» **PROBLEM TO WORK ON**:
Which lines below include the string "clearCollide"? Please show each one.

» **AVAILABLE RECORDS**:
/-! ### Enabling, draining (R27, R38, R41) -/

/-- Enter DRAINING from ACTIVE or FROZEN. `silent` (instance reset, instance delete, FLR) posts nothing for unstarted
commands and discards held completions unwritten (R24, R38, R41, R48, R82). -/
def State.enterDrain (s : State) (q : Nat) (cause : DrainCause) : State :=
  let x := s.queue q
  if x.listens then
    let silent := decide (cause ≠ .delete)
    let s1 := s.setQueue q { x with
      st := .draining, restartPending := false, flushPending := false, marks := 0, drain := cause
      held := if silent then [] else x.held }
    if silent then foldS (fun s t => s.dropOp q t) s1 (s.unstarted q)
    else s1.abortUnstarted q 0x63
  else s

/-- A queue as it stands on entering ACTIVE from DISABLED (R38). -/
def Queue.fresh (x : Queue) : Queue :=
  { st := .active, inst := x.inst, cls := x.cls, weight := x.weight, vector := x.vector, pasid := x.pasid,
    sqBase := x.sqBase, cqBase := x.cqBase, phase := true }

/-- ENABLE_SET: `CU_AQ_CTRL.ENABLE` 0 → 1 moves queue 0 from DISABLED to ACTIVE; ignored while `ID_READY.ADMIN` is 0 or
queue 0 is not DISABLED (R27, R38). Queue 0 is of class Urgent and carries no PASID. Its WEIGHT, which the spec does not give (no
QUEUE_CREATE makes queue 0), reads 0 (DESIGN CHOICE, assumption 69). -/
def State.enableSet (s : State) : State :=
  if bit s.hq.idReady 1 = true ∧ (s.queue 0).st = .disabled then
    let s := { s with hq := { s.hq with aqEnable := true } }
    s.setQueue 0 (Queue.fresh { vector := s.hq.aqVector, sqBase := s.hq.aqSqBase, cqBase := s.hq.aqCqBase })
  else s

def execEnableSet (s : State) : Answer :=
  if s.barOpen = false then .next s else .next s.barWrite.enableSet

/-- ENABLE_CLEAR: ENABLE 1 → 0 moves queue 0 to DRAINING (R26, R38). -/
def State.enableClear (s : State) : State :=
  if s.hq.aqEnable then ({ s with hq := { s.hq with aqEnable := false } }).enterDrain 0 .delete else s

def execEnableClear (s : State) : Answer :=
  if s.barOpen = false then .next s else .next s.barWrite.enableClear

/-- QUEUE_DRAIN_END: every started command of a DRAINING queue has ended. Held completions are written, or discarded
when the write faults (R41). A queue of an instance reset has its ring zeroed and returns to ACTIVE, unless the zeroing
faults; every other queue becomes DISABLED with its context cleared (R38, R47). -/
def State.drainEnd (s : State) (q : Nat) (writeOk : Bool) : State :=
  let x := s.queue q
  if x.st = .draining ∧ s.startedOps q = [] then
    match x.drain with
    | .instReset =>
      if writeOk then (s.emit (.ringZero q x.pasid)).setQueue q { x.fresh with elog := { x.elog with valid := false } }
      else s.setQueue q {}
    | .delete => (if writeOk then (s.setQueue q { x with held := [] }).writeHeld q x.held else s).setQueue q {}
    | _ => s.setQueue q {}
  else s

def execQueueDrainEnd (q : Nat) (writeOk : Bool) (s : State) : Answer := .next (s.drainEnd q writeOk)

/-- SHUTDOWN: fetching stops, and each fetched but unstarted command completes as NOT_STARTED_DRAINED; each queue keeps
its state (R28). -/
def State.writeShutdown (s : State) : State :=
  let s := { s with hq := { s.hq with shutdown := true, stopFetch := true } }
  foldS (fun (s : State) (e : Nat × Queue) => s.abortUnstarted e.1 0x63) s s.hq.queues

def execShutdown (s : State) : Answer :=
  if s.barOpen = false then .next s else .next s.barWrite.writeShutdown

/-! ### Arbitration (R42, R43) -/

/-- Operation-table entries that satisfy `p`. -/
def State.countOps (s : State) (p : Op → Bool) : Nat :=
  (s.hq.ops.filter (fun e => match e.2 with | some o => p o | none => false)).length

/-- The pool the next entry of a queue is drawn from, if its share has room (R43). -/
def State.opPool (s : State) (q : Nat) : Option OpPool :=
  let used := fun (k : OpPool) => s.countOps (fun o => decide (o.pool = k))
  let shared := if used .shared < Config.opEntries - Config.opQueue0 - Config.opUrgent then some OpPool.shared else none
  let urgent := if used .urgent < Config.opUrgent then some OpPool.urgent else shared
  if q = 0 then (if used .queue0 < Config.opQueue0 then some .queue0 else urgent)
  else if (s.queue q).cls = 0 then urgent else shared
--
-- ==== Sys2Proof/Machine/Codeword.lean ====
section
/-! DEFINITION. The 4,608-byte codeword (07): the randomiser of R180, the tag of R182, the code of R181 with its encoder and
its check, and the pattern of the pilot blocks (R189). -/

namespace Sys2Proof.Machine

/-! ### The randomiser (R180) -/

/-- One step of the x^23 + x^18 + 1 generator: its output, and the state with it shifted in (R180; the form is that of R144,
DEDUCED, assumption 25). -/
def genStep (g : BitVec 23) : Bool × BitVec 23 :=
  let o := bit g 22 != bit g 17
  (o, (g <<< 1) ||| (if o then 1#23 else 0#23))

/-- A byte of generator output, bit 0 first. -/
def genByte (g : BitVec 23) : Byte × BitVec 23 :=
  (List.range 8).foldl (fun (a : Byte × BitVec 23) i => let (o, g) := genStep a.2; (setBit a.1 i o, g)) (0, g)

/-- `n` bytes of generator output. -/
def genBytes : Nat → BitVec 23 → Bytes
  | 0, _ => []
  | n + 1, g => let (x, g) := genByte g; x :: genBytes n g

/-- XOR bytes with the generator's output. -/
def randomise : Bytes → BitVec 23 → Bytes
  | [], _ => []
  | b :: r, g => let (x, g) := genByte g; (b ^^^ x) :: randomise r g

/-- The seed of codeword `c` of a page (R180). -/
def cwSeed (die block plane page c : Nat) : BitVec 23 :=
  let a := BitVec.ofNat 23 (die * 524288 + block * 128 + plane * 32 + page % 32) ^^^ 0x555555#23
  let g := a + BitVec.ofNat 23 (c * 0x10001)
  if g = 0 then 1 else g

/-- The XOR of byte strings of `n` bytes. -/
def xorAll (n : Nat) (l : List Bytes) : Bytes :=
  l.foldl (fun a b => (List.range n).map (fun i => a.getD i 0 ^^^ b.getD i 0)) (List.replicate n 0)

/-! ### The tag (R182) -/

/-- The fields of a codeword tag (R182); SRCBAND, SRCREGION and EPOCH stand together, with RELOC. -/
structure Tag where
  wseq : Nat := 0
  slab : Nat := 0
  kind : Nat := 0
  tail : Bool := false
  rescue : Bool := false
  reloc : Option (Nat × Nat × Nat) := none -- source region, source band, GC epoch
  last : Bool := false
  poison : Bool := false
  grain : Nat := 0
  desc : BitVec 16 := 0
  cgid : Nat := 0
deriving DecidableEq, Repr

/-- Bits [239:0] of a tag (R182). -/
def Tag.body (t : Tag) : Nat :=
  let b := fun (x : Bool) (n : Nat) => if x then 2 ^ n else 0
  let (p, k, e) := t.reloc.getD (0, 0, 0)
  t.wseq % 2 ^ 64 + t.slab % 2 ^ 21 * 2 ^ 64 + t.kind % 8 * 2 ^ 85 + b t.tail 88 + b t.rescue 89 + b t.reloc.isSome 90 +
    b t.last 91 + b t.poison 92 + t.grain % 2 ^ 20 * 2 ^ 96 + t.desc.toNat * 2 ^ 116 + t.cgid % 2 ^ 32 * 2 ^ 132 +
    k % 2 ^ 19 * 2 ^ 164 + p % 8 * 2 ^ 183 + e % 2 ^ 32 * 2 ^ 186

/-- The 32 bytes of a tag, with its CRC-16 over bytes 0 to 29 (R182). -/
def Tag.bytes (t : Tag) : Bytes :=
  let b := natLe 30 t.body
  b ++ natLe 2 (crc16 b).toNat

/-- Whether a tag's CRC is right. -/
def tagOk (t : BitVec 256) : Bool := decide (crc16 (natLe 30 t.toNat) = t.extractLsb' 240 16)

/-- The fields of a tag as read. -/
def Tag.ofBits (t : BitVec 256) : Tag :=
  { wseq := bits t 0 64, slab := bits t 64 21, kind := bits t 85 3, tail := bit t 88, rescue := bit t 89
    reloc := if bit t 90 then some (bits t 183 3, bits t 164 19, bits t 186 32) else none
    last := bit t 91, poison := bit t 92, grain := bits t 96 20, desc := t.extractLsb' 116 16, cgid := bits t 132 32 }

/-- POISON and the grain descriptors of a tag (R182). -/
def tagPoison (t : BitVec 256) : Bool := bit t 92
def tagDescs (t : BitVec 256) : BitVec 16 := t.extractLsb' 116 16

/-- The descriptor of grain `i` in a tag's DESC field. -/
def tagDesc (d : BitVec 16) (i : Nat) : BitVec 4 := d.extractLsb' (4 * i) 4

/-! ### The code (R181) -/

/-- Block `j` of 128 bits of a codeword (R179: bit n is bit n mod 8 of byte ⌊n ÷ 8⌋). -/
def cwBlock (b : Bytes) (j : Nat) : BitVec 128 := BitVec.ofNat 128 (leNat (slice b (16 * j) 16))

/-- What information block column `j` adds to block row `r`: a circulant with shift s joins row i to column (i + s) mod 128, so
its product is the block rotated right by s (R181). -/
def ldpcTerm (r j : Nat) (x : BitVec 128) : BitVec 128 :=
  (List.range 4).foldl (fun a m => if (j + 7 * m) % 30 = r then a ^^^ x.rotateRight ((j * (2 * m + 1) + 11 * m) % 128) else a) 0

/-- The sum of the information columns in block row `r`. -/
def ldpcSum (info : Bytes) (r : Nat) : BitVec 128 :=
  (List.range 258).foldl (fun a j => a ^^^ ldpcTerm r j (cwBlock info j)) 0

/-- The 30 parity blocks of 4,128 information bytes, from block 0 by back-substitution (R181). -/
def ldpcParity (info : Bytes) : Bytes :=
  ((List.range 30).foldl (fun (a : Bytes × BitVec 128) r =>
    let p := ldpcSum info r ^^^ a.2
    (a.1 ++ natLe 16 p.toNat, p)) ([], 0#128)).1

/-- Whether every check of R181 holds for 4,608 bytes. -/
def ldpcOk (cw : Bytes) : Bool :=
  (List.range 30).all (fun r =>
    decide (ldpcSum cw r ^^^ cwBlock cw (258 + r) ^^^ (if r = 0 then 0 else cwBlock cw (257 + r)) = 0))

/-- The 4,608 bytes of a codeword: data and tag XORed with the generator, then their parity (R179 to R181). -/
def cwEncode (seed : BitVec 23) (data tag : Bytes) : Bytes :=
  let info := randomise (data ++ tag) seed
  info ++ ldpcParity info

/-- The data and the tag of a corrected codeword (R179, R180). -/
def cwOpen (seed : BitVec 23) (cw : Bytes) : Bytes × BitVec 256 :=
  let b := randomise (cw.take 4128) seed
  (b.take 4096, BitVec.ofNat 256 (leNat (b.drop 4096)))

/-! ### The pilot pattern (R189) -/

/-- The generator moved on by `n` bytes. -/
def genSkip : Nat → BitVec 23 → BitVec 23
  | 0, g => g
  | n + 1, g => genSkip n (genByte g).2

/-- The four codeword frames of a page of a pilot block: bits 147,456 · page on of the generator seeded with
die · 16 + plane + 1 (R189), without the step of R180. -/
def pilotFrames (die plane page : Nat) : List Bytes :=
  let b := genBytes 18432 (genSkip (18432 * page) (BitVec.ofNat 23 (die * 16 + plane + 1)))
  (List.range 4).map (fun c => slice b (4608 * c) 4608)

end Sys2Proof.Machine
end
==
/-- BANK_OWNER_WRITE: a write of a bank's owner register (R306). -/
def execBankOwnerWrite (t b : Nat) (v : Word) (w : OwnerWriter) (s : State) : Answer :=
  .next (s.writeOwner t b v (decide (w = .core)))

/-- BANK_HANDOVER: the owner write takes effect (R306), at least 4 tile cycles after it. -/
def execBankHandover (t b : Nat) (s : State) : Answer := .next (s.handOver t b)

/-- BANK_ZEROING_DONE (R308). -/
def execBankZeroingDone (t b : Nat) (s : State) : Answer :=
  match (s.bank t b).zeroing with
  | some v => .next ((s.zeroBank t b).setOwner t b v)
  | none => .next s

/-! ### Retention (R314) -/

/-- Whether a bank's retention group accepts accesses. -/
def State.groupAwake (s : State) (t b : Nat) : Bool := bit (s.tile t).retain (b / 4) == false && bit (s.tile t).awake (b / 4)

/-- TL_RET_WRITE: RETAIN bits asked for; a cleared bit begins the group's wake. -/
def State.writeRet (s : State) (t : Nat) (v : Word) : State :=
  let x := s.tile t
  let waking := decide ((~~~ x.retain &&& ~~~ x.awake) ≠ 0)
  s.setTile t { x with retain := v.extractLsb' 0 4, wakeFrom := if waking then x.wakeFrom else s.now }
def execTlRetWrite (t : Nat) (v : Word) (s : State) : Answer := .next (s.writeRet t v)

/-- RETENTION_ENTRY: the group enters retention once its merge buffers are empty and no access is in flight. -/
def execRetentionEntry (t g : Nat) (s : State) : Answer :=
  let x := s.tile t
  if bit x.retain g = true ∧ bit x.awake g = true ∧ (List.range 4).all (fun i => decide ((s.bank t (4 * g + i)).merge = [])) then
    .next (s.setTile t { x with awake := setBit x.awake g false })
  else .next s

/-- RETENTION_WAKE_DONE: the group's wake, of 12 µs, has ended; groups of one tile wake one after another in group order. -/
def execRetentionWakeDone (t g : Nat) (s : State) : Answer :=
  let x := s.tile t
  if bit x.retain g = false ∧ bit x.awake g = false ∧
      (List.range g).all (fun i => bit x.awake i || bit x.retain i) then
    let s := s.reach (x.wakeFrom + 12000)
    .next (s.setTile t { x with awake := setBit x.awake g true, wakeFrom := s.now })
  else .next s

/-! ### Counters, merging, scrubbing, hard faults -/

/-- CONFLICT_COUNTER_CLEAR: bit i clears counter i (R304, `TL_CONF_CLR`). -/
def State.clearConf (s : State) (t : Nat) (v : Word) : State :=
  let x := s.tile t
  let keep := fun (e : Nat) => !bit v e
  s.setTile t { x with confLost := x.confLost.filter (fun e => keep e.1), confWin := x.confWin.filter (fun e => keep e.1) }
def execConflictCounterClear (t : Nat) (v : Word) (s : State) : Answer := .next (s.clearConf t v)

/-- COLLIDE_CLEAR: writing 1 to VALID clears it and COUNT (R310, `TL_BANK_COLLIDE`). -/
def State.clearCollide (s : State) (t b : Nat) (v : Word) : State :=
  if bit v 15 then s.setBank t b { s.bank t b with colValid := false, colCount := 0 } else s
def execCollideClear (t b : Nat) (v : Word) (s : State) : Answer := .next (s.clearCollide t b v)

» **RESULT FOR THIS TASK**:
def State.clearCollide (s : State) (t b : Nat) (v : Word) : State :=
def execCollideClear (t b : Nat) (v : Word) (s : State) : Answer := .next (s.clearCollide t b v)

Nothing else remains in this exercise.